The major issue with the original question is the usage of the pronoun "it." The intended meaning of the sentence is that the *discus* is now lined with lead. As the sentence is originally written, "it" refers to the *weight" of the discus (there are several singular nouns used in the sentence before "it"--design, weight, competition, center--but these other words are all placed in modifiers...IN a previous design, OF a discus, IN a metal center. )
The intended antecedent of "it" is reinforced by parallel structure of Subject-Verb, Subject-Verb in the two clauses: the discus IS USED...but now IS LINED. Choice B suffers from this same error, so you're down to C, D, and E.
Choice C corrects the original error by losing "it" as a subject altogether and replacing it with "discus."

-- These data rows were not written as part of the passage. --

-- ==== Sys2Proof/Machine/Control.lean ====
section
/-!
DEFINITION. The instructions of predicates and control (10 R197 to R201) and the retry of a held divide (09 R163).
-/
namespace Sys2Proof.Machine

/-! ## Predicates (R197) -/

/-- PLOP: bit 4a + 2b + c of the truth table. -/
def plopVal (table : Nat) (a b c : Bool) : Bool :=
  table.testBit ((if a then 4 else 0) + (if b then 2 else 0) + (if c then 1 else 0))

/-- PLOP: any function of three predicates; a third of number 15 is the constant 0. -/
def execPlop (f : Fields) (s : State) : Host.Outcome State Fault Refusal :=
  let n := f.imm.toNat % 16
  vectorOp (.plop f) f false none (fun t r l =>
    { val := if plopVal (bitsAt f.imm.toNat 8 8) (t.src r f.sa 1 l = 1) (t.src r f.sb 1 l = 1)
        (n < 12 && t.regs.getP l n) then 1 else 0
      bad := t.bad f.sa 1 l || t.bad f.sb 1 l || (n < 12 && t.regs.badP l n) }) s

/-- PMOV: a predicate copied, bit 0 of a register or the immediate, or a predicate as a U32. -/
def execPmov (f : Fields) (s : State) : Host.Outcome State Fault Refusal :=
  vectorOp (.pmov f) f false none (fun t r l => { val := t.src r f.sa 1 l, bad := t.bad f.sa 1 l }) s

/-! ## Control transfers (R198, R199) -/

/-- The address is that of an instruction of the code section of the team's image (R198). -/
def Team.isCode (t : Team) (pc : U64) : Bool :=
  let base := (t.image + .ofNat 64 t.codeOff).toNat
  base ≤ pc.toNat && (pc.toNat - base) % 12 = 0 && pc.toNat - base + 12 ≤ t.codeSz

/-- The target of BRA, CALL and LOOP (R198). -/
def branchTarget (pc : U64) (imm : BitVec 24) : U64 := pc + 12 + 12 * imm.signExtend 64

/-- A divide has no room: the split is HELD, and a replayed group stays in TRAP (09 R163, 18 R315). -/
def State.holdDivide (s : State) (c : Cur) : State :=
  match c.replay with
  | some _ => s
  | none => s.onTeam c.uid fun t =>
      { t.onSplit c.e (fun x => { x with state := .held, waiting := .retry }) with hold := true }

/-- Performs a control transfer: the lanes being performed take their next addresses and every other lane of the split
the next word; none when the divide has no room. A replayed group goes on as by RESUME, its lanes that branch leaving the
split (18 R315). -/
def State.transfer (s : State) (c : Cur) (t : Team) (choices : List (U64 × Mask)) : Option State :=
  match c.replay with
  | none =>
    let others := (t.split c.e).mask &&& ~~~ c.lanes t
    (s.hints c.uid c.e c.word).divide c.uid c.e (if others = 0 then choices else insertPc (c.pc + 12) others choices)
  | some (g, huid, he) =>
    let gone := { t with traps := NMap.erase t.traps g }
    let on (s : State) : State :=
      match s.team? huid with
      | some _ => s.pastIt huid he
      | none => s
    let mine := c.lanes t
    if (t.split c.e).mask = mine then ((s.setTeam gone).divide c.uid c.e choices).map on
    else
      let away := choices.filter fun p => p.1 ≠ c.pc + 12
      let left := away.foldl (fun m p => m ||| p.2) 0
      let t' := gone.onSplit c.e fun x => { x with mask := x.mask &&& ~~~ left }
      (t'.placeSubsets s.gts away).map fun t'' =>
        let fresh := t''.entries.filter fun k => (t.split k).state = .free
        on (((fresh.foldl (fun s k => s.arrive c.uid k) (s.setTeam t'')).restStall c.uid).leaveTrap c.uid c.e)

/-- Where the lanes of a control transfer that do not branch go: the next word, or with the dividing split (09 R158, BRX). -/
def Cur.restPc (c : Cur) (t : Team) (stay : Bool) (targets : List (U64 × Mask)) : U64 :=
  match stay, targets with
  | true, (pc, _) :: _ =>
    if (t.split c.e).mask &&& ~~~ c.lanes t ≠ 0 && (c.pc + 12).toNat < pc.toNat then c.pc + 12 else pc
  | _, _ => c.pc + 12

/-- A control transfer whose guard is read lane by lane: a poisoned guard is consumed; `target` gives the address of a lane
whose guard holds and `effect` what the transfer does besides, once nothing traps and the divide has room. The lanes whose guard does not
hold go to the next word, or `stay` in the dividing split. -/
def State.branch (s : State) (c : Cur) (t : Team) (f : Fields) (stay : Bool) (target : Nat → U64) (effect : Team → Mask → Team) :
    State :=
  let m := c.lanes t
  let act := t.guarded f.grd m
  match (Mask.list act).filter fun l => !t.isCode (target l) with
  | [] =>
    let t' := (effect t act).readClean f m
    let targets := (Mask.list act).foldl (fun cs l => insertPc (target l) (Mask.one l) cs) []
    let rest := m &&& ~~~ act
    let choices := if rest = 0 then targets else insertPc (c.restPc t stay targets) rest targets
    match (s.setTeam t').transfer c t' choices with
    | some s' => s'
    | none => s.holdDivide c
  | bad => s.trapLanes c cPX bad target

/-- BRA: to the target where the guard holds. -/
def execBra (f : Fields) (s : State) : Host.Outcome State Fault Refusal :=
  issue (.bra f) f s fun c t => s.eatGuard c t f.grd fun s t =>
    s.branch c t f false (fun _ => branchTarget c.pc f.imm) (fun t _ => t)

/-- BRX: each active lane to a; a poisoned address is consumed (R198). A lane whose guard does not hold chooses nothing and stays in
the dividing split, whatever its next address (09 R158). -/
def execBrx (f : Fields) (s : State) : Host.Outcome State Fault Refusal :=
  let i : Instr := .brx f
  issue i f s fun c t => s.eatGuard c t f.grd fun s t =>
    let act := t.guarded f.grd (c.lanes t)
    s.gated c t (fun u g => u.gate g (readsOf i f) []) act false <|
      let bad := Mask.groups (Mask.ofList ((Mask.list act).filter (t.bad f.sa 2)))
      let s := s.killGroups c.uid (GMask.list bad) cPOISON
      match s.team? c.uid with
      | none => s
      | some t =>
        if c.lanes t &&& c.mask = 0 then s.finish c
        else
          let r : Rd := { gts := s.gts, e := c.e, i := i, f := f }
          s.branch c t f true (fun l => .ofNat 64 (t.src r f.sa 2 l)) (fun t _ => t)

/-- CALL: pushes the return address and branches. -/
def execCall (f : Fields) (s : State) : Host.Outcome State Fault Refusal :=
  issue (.call f) f s fun c t => s.eatGuard c t f.grd fun s t =>
    let act := t.guarded f.grd (c.lanes t)
    let target := branchTarget c.pc f.imm
    let full := (Mask.list act).filter fun l => 16 ≤ (t.regs.link l).length
    if t.isCode target && !full.isEmpty then s.trapLanes c cILLOP full (fun _ => 0)
    else s.branch c t f false (fun _ => target) fun t act =>
      { t with regs := (Mask.list act).foldl (fun q l => q.setLink l ((c.pc + 12) :: q.link l)) t.regs }

/-- RET: pops the link stack and branches to the popped address. -/
def execRet (f : Fields) (s : State) : Host.Outcome State Fault Refusal :=
  issue (.ret f) f s fun c t => s.eatGuard c t f.grd fun s t =>
    match (Mask.list (t.guarded f.grd (c.lanes t))).filter fun l => (t.regs.link l).isEmpty with
    | [] => s.branch c t f false (fun l => (t.regs.link l).headD 0) fun t act =>
        { t with regs := (Mask.list act).foldl (fun q l => q.setLink l (q.link l).tail) t.regs }
    | bad => s.trapLanes c cILLOP bad (fun _ => 0)

/-! ## EXIT, YIELD, NOP (R200) -/

/-- EXIT: removes the guarded lanes. A trap handler group whose last
lane exits ends as by TRET (DEDUCED, log 21). -/
def execExit (f : Fields) (s : State) : Host.Outcome State Fault Refusal :=
  issue (.exit f) f s fun c t =>
    let s := s.setTeam (t.readGuard f.grd (c.lanes t))
    let act := t.guarded f.grd (c.lanes t)
    if act = 0 then s.finish c
    else if t.kind = .trapHandler && t.live &&& ~~~ act = 0 then s.endHandler t false
    else if (t.split c.e).mask &&& ~~~ act = 0 then s.exitLanes c.uid act
    else (s.exitLanes c.uid act).finish { c with mask := c.mask &&& ~~~ act }

/-- YIELD: orders the split after every other ready split of its core, as the YLD hint does. -/
def execYield (f : Fields) (s : State) : Host.Outcome State Fault Refusal :=
  issue (.yield f) f s fun c t =>
    let s := s.setTeam (t.readGuard f.grd (c.lanes t))
    if t.guarded f.grd (c.lanes t) = 0 then s.finish c
    else s.finish { c with word := c.word ||| (1 <<< 7) }

/-- NOP: does nothing. -/
def execNop (f : Fields) (s : State) : Host.Outcome State Fault Refusal :=
  issue (.nop f) f s fun c t => (s.setTeam (t.readGuard f.grd (c.lanes t))).finish c

/-! ## Uniform control (R201) -/

/-- LOOP: decrements s; the whole split goes to t while s is nonzero. A poisoned count is consumed. -/
def execLoop (f : Fields) (s : State) : Host.Outcome State Fault Refusal :=
  uniform (.loop f) f s fun c t _ =>
    match f.dst with
    | .s n =>
      if t.regs.emptyS n.toNat then s.wait c .wait .regs
      else if t.regs.badS n.toNat then s.consume c t
      else
        let x := t.regs.getS n.toNat - 1
        let target := branchTarget c.pc f.imm
        let m := c.lanes t
        if x ≠ 0 && !t.isCode target then s.trapMask c m cPX target
        else
          let t' := { t with regs := (t.regs.setS n.toNat x false).setFlag m 0 }
          if x = 0 then (s.setTeam t').finish c
          else match (s.setTeam t').transfer c t' [(target, m)] with
            | some s => s
            | none => s.holdDivide c
    | _ => s.finish c

/-- The team's split status word (09 R157). -/
def Team.statusWord (t : Team) : Nat :=
  t.entries.foldl (fun a e => a + 2 ^ e) 0 + Mask.count t.live * 2 ^ 16 + t.frontier.length * 2 ^ 32 +
    (if t.ovf then 2 ^ 40 else 0) + (if t.hold then 2 ^ 41 else 0)

/-- Writes a scalar destination of a uniform instruction, full and unpoisoned; waits while it is empty (08 R149). -/
def State.putS (s : State) (c : Cur) (t : Team) (f : Fields) (x : U64) : State :=
  match f.dst with
  | .s n =>
    if t.regs.emptyS n.toNat then s.wait c .wait .regs
    else (s.setTeam { t with regs := t.regs.setS n.toNat x false }).finishRead c f
  | _ => s.finishRead c f

/-- SPLITQ: the split status word. -/
def execSplitq (f : Fields) (s : State) : Host.Outcome State Fault Refusal :=
  uniform (.splitq f) f s fun c t _ => s.putS c t f (.ofNat 64 t.statusWord)

/-- SAFEPT: a safe point if a request is pending, the end of a restore
in restore mode, and nothing otherwise. An upcall handler team's safe points count once every walk of its context is SAVED
(18 R322). -/
def execSafept (f : Fields) (s : State) : Host.Outcome State Fault Refusal :=
  uniform (.safept f) f s fun c t l =>
    let n := f.imm.toNat % 256
    let read := t.flagAll f (c.lanes t) (t.guardBad f.grd l)
    match t.mode with
    | .restore => s.endRestore c read n
    | .save => (s.setTeam read).finish c
    | _ =>
      if s.preempting t.ctx && t.kind ≠ .supervisor && (t.kind ≠ .upcall || s.walksSaved t.ctx) then (s.setTeam read).safePoint c n
      else (s.setTeam read).finish c

/-- CRIT.ENTER: adds 1 to the team's nesting count; ILLOP at 255. -/
def execCritEnter (f : Fields) (s : State) : Host.Outcome State Fault Refusal :=
  uniform (.critEnter f) f s fun c t l =>
    if t.crit = 255 then s.trapAll c t cILLOP
    else (s.setTeam { t with crit := t.crit + 1 }).finishFlag c f (t.guardBad f.grd l)

/-- CRIT.EXIT: subtracts 1; ILLOP at 0. -/
def execCritExit (f : Fields) (s : State) : Host.Outcome State Fault Refusal :=
  uniform (.critExit f) f s fun c t l =>
    if t.crit = 0 then s.trapAll c t cILLOP
    else (s.setTeam { t with crit := t.crit - 1 }).finishFlag c f (t.guardBad f.grd l)

/-! ## DIVIDE_RETRY (09 R163) -/

/-- DIVIDE_RETRY: a HELD split leaves HELD to issue its branch again. -/
def execDivideRetry (uid e : Nat) (s : State) : Host.Outcome State Fault Refusal :=
  match s.team? uid with
  | some t =>
    if (t.split e).state = .held then .next (s.onSplit uid e fun x => { x with state := .ready, waiting := .retry })
    else .next s
  | none => .next s

end Sys2Proof.Machine
end

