def rawOperand (b : List Byte) (at_ : Nat) (rel : Bool) (base : U64) : RawOperand :=
  let f := leAt b
  { o := { fmt := f at_ 1, blen := f (at_ + 1) 1, xshift := f (at_ + 2) 1, kind := f (at_ + 3) 1, hidx := f (at_ + 4) 1
           xbase := .ofNat 64 (relField rel base (f (at_ + 8) 8)), shape := none, sparse := none }
    pad := f (at_ + 5) 3, shapeAt := relField rel base (f (at_ + 0x10) 8), sparseAt := relField rel base (f (at_ + 0x18) 8) }

def rawScale (b : List Byte) (at_ : Nat) (rel : Bool) (base : U64) : Scale :=
  let f := leAt b
  { sbase := .ofNat 64 (relField rel base (f at_ 8)), tbase := .ofNat 64 (relField rel base (f (at_ + 8) 8))
    senc := f (at_ + 0x10) 1, shift := f (at_ + 0x11) 1 }

/-- The footprint entries of a record: base, length, ACC and the zero byte. -/
def rawFoot (b : List Byte) (rel : Bool) (base : U64) : List (Nat × Nat × Nat × Nat) :=
  (List.range 5).map fun k =>
    let a := 0xB0 + 16 * k
    (relField rel base (leAt b a 8), leAt b (a + 8) 6, leAt b (a + 14) 1, leAt b (a + 15) 1)

/-- The record's problem, before its shape and sparsity records. -/
def rawProblem (b : List Byte) (base : U64) : Problem :=
  let f := leAt b
  let rel := (f 0x17 1).testBit 1
  let foot := (rawFoot b rel base).flatMap fun e =>
    if e.2.1 = 0 then [] else
      (if e.2.2.1.testBit 0 then [({ base := e.1, len := e.2.1, write := false } : Foot)] else []) ++
      (if e.2.2.1.testBit 1 then [({ base := e.1, len := e.2.1, write := true } : Foot)] else [])
  { m := f 0 4, n := f 4 4, k := f 8 4, tmlog := f 0x0C 1, tnlog := f 0x0D 1, tk := f 0x0E 2, order := f 0x10 1
    look := f 0x11 1, slots := f 0x12 1, cslots := f 0x13 1, cons := f 0x14 1, fpol := f 0x15 1, schk := f 0x16 1
    intsat := (f 0x17 1).testBit 0, slotOff := f 0x18 4, slotSz := f 0x1C 4, a := (rawOperand b 0x20 rel base).o
    b := (rawOperand b 0x40 rel base).o, sr := rawScale b 0x60 rel base, sc := rawScale b 0x78 rel base
    save := .ofNat 64 (relField rel base (f 0x90 8)), user := .ofNat 64 (f 0x98 8), foot := foot }

/-- Zero fields and unused values of the problem record (check 0x02); those of a copied shape or sparsity record give 0x09 or 0x0A
(DEDUCED, log 77). -/
def zerosBad (b : List Byte) (p : Problem) : Bool :=
  let f := leAt b
  f 0x17 1 / 4 ≠ 0 || f 0x25 3 ≠ 0 || f 0x45 3 ≠ 0 || f 0x72 6 ≠ 0 || f 0x8A 6 ≠ 0 || f 0xA0 16 ≠ 0 ||
  (0x11 ≤ p.schk && p.schk ≤ 0xFE) || (List.range 5).any fun k => f (0xBE + 16 * k) 1 / 4 ≠ 0 || f (0xBF + 16 * k) 1 ≠ 0

/-- A value lies within limits. -/
def within (lo hi x : Nat) : Bool := lo ≤ x && x ≤ hi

Span is dead on when he says that choice D is a fragment-- no verb, no sentence! If the word "but" was replace with the word "is," the sentence would be absolutely fine. Notice that choice D actually makes what is a far more intuitive correction for most students--placing the subject "discus" at the beginning of the sentence...only to take a wrong turn at the 2nd to last word. The GMAT is trying to trap lazy readers, so be vigilant! Choice E not only uses "and" where the meaning demands "but" (rock on yet again Span!), but also contains the awkward "having" instead of "with."